Hello, I would like to know what the most common hops I could use for the dark ale (I will be dry hopping) and has anyone got tasty recipes for this malt extract? 

I'm from the central coast NSW so if there is something easy to get my hands on any info would be greatly appreciated.


----------



## Only1MADMaN

Hi there MICK. 

Just noticed that no one has replied to your post and thought I’d offer my very limited suggestions. 

I’ve been brewing for 4 months so I’m still very green when it comes to the tech side of things but here is something I found. 







I’m thinking of this kit but using the Coopers Dark Ale instead. 
Replacing the 1KG LME for a 1KG DME 
No crystal malt grain.

Do a 10L kettle 30min boil 
At boil, roll off to about 80 degrees and add the DME and 250g golden Syrup while stirring it in. 
5 min mark add 15g (or more) Fuggle hops. 
Flame out at 1min
Cool as quick as possible (down to about 25-30 degrees) and into your fermenter. 
Store some water in the fridge overnight to use when cooling the wort. 

Dry hop a further 15g Fuggle at about day 4 and do a gravity test on day 7 should be good to bottle on day 8. 

Like I said.
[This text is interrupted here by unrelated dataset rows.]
-- ==== Sys2Proof/Laws/Frame/Tiles.lean ====
section
/-! SUPPORT. What the operations of Machine/Tiles.lean leave alone. -/

namespace Sys2Proof.Machine

theorem State.setPort_outside {M : Touch} {r : State} {s : State} {p : Nat} {x : Port} (hPorts : M.ports = true) (hs : s.outside M = r) :
    (State.setPort s p x).outside M = r := by
  unfold State.setPort
  extract_lets +onlyGivenNames -merge -underBinder x0
  unfold x0
  clear x0
  refine Eq.trans (State.outside_radio_ports (h0 := hPorts) ..) ?_
  exact hs

theorem State.setPort_keeps {s : State} {p : Nat} {x : Port} : Kept84 s (State.setPort s p x) :=
  .of (State.setPort_outside rfl rfl)

theorem State.burstMark_outside {M : Touch} {r : State} {s : State} {p : Nat} (hPorts : M.ports = true) (hs : s.outside M = r) :
    (State.burstMark s p).outside M = r := by
  unfold State.burstMark
  extract_lets +onlyGivenNames -merge -underBinder x0
  try clear_value x0
  refine State.setPort_outside hPorts ?_
  exact hs

theorem State.burstMark_keeps {s : State} {p : Nat} : Kept84 s (State.burstMark s p) :=
  .of (State.burstMark_outside rfl rfl)

theorem State.setTx_outside {M : Touch} {r : State} {s : State} {n : Nat} {x : TxTile} (hTxTiles : M.txTiles = true) (hs : s.outside M = r) :
    (State.setTx s n x).outside M = r := by
  unfold State.setTx
  extract_lets +onlyGivenNames -merge -underBinder x0
  unfold x0
  clear x0
  refine Eq.trans (State.outside_radio_txTiles (h0 := hTxTiles) ..) ?_
  exact hs

theorem State.setTx_keeps {s : State} {n : Nat} {x : TxTile} : Kept85 s (State.setTx s n x) :=
  .of (State.setTx_outside rfl rfl)

theorem State.abortAir_outside {M : Touch} {r : State} {s : State} {p : Nat} (hNums : M.Nums Nums10) (hPorts : M.ports = true) (hTxTiles : M.txTiles = true) (hs : s.outside M = r) :
    (State.abortAir s p).outside M = r := by
  unfold State.abortAir
  refine State.each_outside ?_ ?_
  · intro t0 q1 z2
    split
    · extract_lets +onlyGivenNames -merge -underBinder x3
      try clear_value x3
      refine ite_outside ?_ ?_
      · exact q1
      · refine State.burstMark_outside hPorts ?_
        refine State.setTx_outside hTxTiles ?_
        refine State.wr_outside (hNums.at Key.fam_txcState rfl) ?_
        exact q1
    · exact q1
  · exact hs

theorem State.abortAir_keeps {s : State} {p : Nat} : Kept86 s (State.abortAir s p) :=
  .of (State.abortAir_outside rfl rfl rfl rfl)

theorem State.abortAir_rd {s : State} {p : Nat} {kk : Nat} (hkey : Nums10.contains (Key.fam kk) = false) : (State.abortAir s p).rd kk = s.rd kk :=
  State.rd_of_outside (M := .but Nums10) (State.abortAir_outside .self rfl rfl rfl) rfl hkey

theorem State.setRx_outside {M : Touch} {r : State} {s : State} {n : Nat} {x : RxTile} (hRxTiles : M.rxTiles = true) (hs : s.outside M = r) :
    (State.setRx s n x).outside M = r := by
  unfold State.setRx
  extract_lets +onlyGivenNames -merge -underBinder x0
  unfold x0
  clear x0
  refine Eq.trans (State.outside_radio_rxTiles (h0 := hRxTiles) ..) ?_
  exact hs

theorem State.setRx_keeps {s : State} {n : Nat} {x : RxTile} : Kept87 s (State.setRx s n x) :=
  .of (State.setRx_outside rfl rfl)

theorem State.failCands_outside {M : Touch} {r : State} {s : State} {n : Nat} {k : Nat} (hNums : M.Nums Nums19) (hs : s.outside M = r) :
    (State.failCands s n k).outside M = r := by
  unfold State.failCands
  refine State.bump_outside (hNums.at Key.fam_bsFailed rfl) ?_
  exact hs

theorem State.failCands_keeps {s : State} {n : Nat} {k : Nat} : Kept1 s (State.failCands s n k) :=
  .of (State.failCands_outside rfl rfl)

theorem State.failCands_rd {s : State} {n : Nat} {k : Nat} {kk : Nat} (hkey : Nums19.contains (Key.fam kk) = false) : (State.failCands s n k).rd kk = s.rd kk :=
  State.rd_of_outside (M := .but Nums19) (State.failCands_outside .self rfl) rfl hkey

theorem State.rxIdle_outside {M : Touch} {r : State} {s : State} {n : Nat} (hNums : M.Nums Nums20) (hRxTiles : M.rxTiles = true) (hs : s.outside M = r) :
    (State.rxIdle s n).outside M = r := by
  unfold State.rxIdle
  extract_lets +onlyGivenNames -merge -underBinder x0
  try clear_value x0
  extract_lets +onlyGivenNames -merge -underBinder x1
  try clear_value x1
  extract_lets +onlyGivenNames -merge -underBinder x2
  have q3 : State.outside M x2 = r := by
    unfold x2
    split
    · refine State.failCands_outside (hNums.sub rfl) ?_
      exact hs
    · exact hs
  try clear_value x2
  refine State.wr_outside (hNums.at Key.fam_rxcState rfl) ?_
  refine State.setRx_outside hRxTiles ?_
  exact q3

theorem State.rxIdle_keeps {s : State} {n : Nat} : Kept88 s (State.rxIdle s n) :=
  .of (State.rxIdle_outside rfl rfl rfl)

theorem State.rxIdle_rd {s : State} {n : Nat} {kk : Nat} (hkey : Nums20.contains (Key.fam kk) = false) : (State.rxIdle s n).rd kk = s.rd kk :=
  State.rd_of_outside (M := .but Nums20) (State.rxIdle_outside .self rfl rfl) rfl hkey
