theorem execLbtListenDue_outside {M : Touch} {r : State} {n : Fin 16} {dt : Nat} {s : State} (hOut : M.out = true) (hPins : M.pins = true) (hClock : M.clock = true) (hDict : M.dict = true) (hNums : M.Nums Nums149) (hResults : M.results = true) (hLogs : M.logs = true) (hVbat : M.vbat = true) (hRadio : M.radio = true) (hPorts : M.ports = true) (hRxTiles : M.rxTiles = true) (hTxTiles : M.txTiles = true) (hRecs : M.recs = true) (hStraps : M.straps = true) (hJournal : M.journal = true) (hNodeQueues : M.nodeQueues = true) (hLacing : M.lacing = true) (hEdges : M.edges = true) (hFlags : M.flags = true) (hReports : M.reports = true) (hs : s.outside M = r) :
    NextOutside M r (execLbtListenDue n dt s) := by
  unfold execLbtListenDue
  extract_lets +onlyGivenNames -merge -underBinder x0
  have q1 : State.outside M x0 = r := by
    unfold x0
    refine State.advance_outside hClock hVbat ?_
    exact hs
  try clear_value x0
  extract_lets +onlyGivenNames -merge -underBinder x2
  try clear_value x2
  refine next_outside ?_
  split
  · exact q1
  · refine ite_outside ?_ ?_
    · exact q1
    · refine ite_outside ?_ ?_
      · refine State.txEnd_outside hOut hPins hDict hNums hResults hLogs hRadio hPorts hRxTiles hTxTiles hRecs hStraps hJournal hNodeQueues hLacing hEdges hFlags hReports ?_
        exact q1
      · refine ite_outside ?_ ?_
        · refine State.wr_outside (hNums.at Key.fam_txcState rfl) ?_
          exact q1
        · refine State.txEnd_outside hOut hPins hDict hNums hResults hLogs hRadio hPorts hRxTiles hTxTiles hRecs hStraps hJournal hNodeQueues hLacing hEdges hFlags hReports ?_
          exact q1

theorem execRampDue_outside {M : Touch} {r : State} {n : Fin 16} {dt : Nat} {s : State} (hOut : M.out = true) (hPins : M.pins = true) (hClock : M.clock = true) (hDict : M.dict = true) (hNums : M.Nums Nums149) (hResults : M.results = true) (hLogs : M.logs = true) (hVbat : M.vbat = true) (hRadio : M.radio = true) (hPorts : M.ports = true) (hRxTiles : M.rxTiles = true) (hTxTiles : M.txTiles = true) (hRecs : M.recs = true) (hStraps : M.straps = true) (hJournal : M.journal = true) (hNodeQueues : M.nodeQueues = true) (hLacing : M.lacing = true) (hEdges : M.edges = true) (hFlags : M.flags = true) (hReports : M.reports = true) (hs : s.outside M = r) :
    NextOutside M r (execRampDue n dt s) := by
  unfold execRampDue
  extract_lets +onlyGivenNames -merge -underBinder x0
  have q1 : State.outside M x0 = r := by
    unfold x0
    refine State.advance_outside hClock hVbat ?_
    exact hs
  try clear_value x0
  extract_lets +onlyGivenNames -merge -underBinder x2
  try clear_value x2
  refine next_outside ?_
  split
  · exact q1
  · extract_lets +onlyGivenNames -merge -underBinder x3
    try clear_value x3
    refine ite_outside ?_ ?_
    · exact q1
    · refine ite_outside ?_ ?_
      · refine State.txEnd_outside hOut hPins hDict hNums hResults hLogs hRadio hPorts hRxTiles hTxTiles hRecs hStraps hJournal hNodeQueues hLacing hEdges hFlags hReports ?_
        exact q1
      · refine ite_outside ?_ ?_
        · refine State.txEnd_outside hOut hPins hDict hNums hResults hLogs hRadio hPorts hRxTiles hTxTiles hRecs hStraps hJournal hNodeQueues hLacing hEdges hFlags hReports ?_
          exact q1
        · refine ite_outside ?_ ?_
          · refine State.txEnd_outside hOut hPins hDict hNums hResults hLogs hRadio hPorts hRxTiles hTxTiles hRecs hStraps hJournal hNodeQueues hLacing hEdges hFlags hReports ?_
            exact q1
          · refine ite_outside ?_ ?_
            · exact q1
            · refine ite_outside ?_ ?_
              · refine ite_outside ?_ ?_
                · refine State.setTx_outside hTxTiles ?_
                  exact q1
                · exact q1
              · split
                · refine State.txEnd_outside hOut hPins hDict hNums hResults hLogs hRadio hPorts hRxTiles hTxTiles hRecs hStraps hJournal hNodeQueues hLacing hEdges hFlags hReports ?_
                  exact q1
                · extract_lets +onlyGivenNames -merge -underBinder x4
                  try clear_value x4
                  refine State.burstMark_outside hPorts ?_
                  refine State.airOut_outside hOut ?_
                  refine State.setTx_outside hTxTiles ?_
                  refine State.wr_outside (hNums.at Key.fam_txcState rfl) ?_
                  exact q1

theorem execRampUpEnd_outside {M : Touch} {r : State} {n : Fin 16} {dt : Nat} {s : State} (hClock : M.clock = true) (hNums : M.Nums Nums10) (hVbat : M.vbat = true) (hPorts : M.ports = true) (hRecs : M.recs = true) (hs : s.outside M = r) :
    NextOutside M r (execRampUpEnd n dt s) := by
  unfold execRampUpEnd
  extract_lets +onlyGivenNames -merge -underBinder x0
  have q1 : State.outside M x0 = r := by
    unfold x0
    refine State.advance_outside hClock hVbat ?_
    exact hs
  try clear_value x0
  extract_lets +onlyGivenNames -merge -underBinder x2
  try clear_value x2
  refine next_outside ?_
  split
  · exact q1
  · split
    · exact q1
    · extract_lets +onlyGivenNames -merge -underBinder x3
      have q4 : State.outside M x3 = r := by
        unfold x3
        refine State.burstMark_outside hPorts ?_
        refine State.wr_outside (hNums.at Key.fam_txcState rfl) ?_
        exact q1
      try clear_value x3
      refine ite_outside ?_ ?_
      · exact q1
      · split
        · refine ite_outside ?_ ?_
          · refine State.modHw_outside hRecs ?_
            exact q4
          · exact q4
        · exact q4
        · exact q4
        · exact q4
        · exact q4
        · exact q4

theorem execLastChip_outside {M : Touch} {r : State} {n : Fin 16} {dt : Nat} {s : State} (hClock : M.clock = true) (hNums : M.Nums Nums10) (hVbat : M.vbat = true) (hPorts : M.ports = true) (hTxTiles : M.txTiles = true) (hs : s.outside M = r) :
    NextOutside M r (execLastChip n dt s) := by
  unfold execLastChip
  extract_lets +onlyGivenNames -merge -underBinder x0
  have q1 : State.outside M x0 = r := by
    unfold x0
    refine State.advance_outside hClock hVbat ?_
    exact hs
  try clear_value x0
  extract_lets +onlyGivenNames -merge -underBinder x2
  try clear_value x2
  refine next_outside ?_
  split
  · exact q1
  · split
    · exact q1
    · extract_lets +onlyGivenNames -merge -underBinder x3
      try clear_value x3
      refine ite_outside ?_ ?_
      · exact q1
      · refine State.burstMark_outside hPorts ?_
        refine State.setTx_outside hTxTiles ?_
        refine State.wr_outside (hNums.at Key.fam_txcState rfl) ?_
        exact q1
I haven’t done this one or tasted it’s clone beer. 

Good luck.


----------



## doithuong

Good. Thanks for your sharing recipe


----------



## carrobrew

Only1MADMaN said:


> Hi there MICK.
> 
> Just noticed that no one has replied to your post and thought I’d offer my very limited suggestions.
> 
> I’ve been brewing for 4 months so I’m still very green when it comes to the tech side of things but here is something I found.
> 
> View attachment 115456
> 
> 
> I’m thinking of this kit but using the Coopers Dark Ale instead.
> Replacing the 1KG LME for a 1KG DME
> No crystal malt grain.
> 
> Do a 10L kettle 30min boil
> At boil, roll off to about 80 degrees and add the DME and 250g golden Syrup while stirring it in.
> 5 min mark add 15g (or more) Fuggle hops.
> Flame out at 1min
> Cool as quick as possible (down to about 25-30 degrees) and into your fermenter.
> Store some water in the fridge overnight to use when cooling the wort.
> 
> Dry hop a further 15g Fuggle at about day 4 and do a gravity test on day 7 should be good to bottle on day 8.
> 
> Like I said. I haven’t done this one or tasted it’s clone beer.
> 
> Good luck.


Newcastle brew shop recipe?


----------



## steamboat willy

Fuggles is good,

Willamette is also a good one to use in black beers, I have used it in kit beers to try to get something close to a tooheys old type of flavour


----------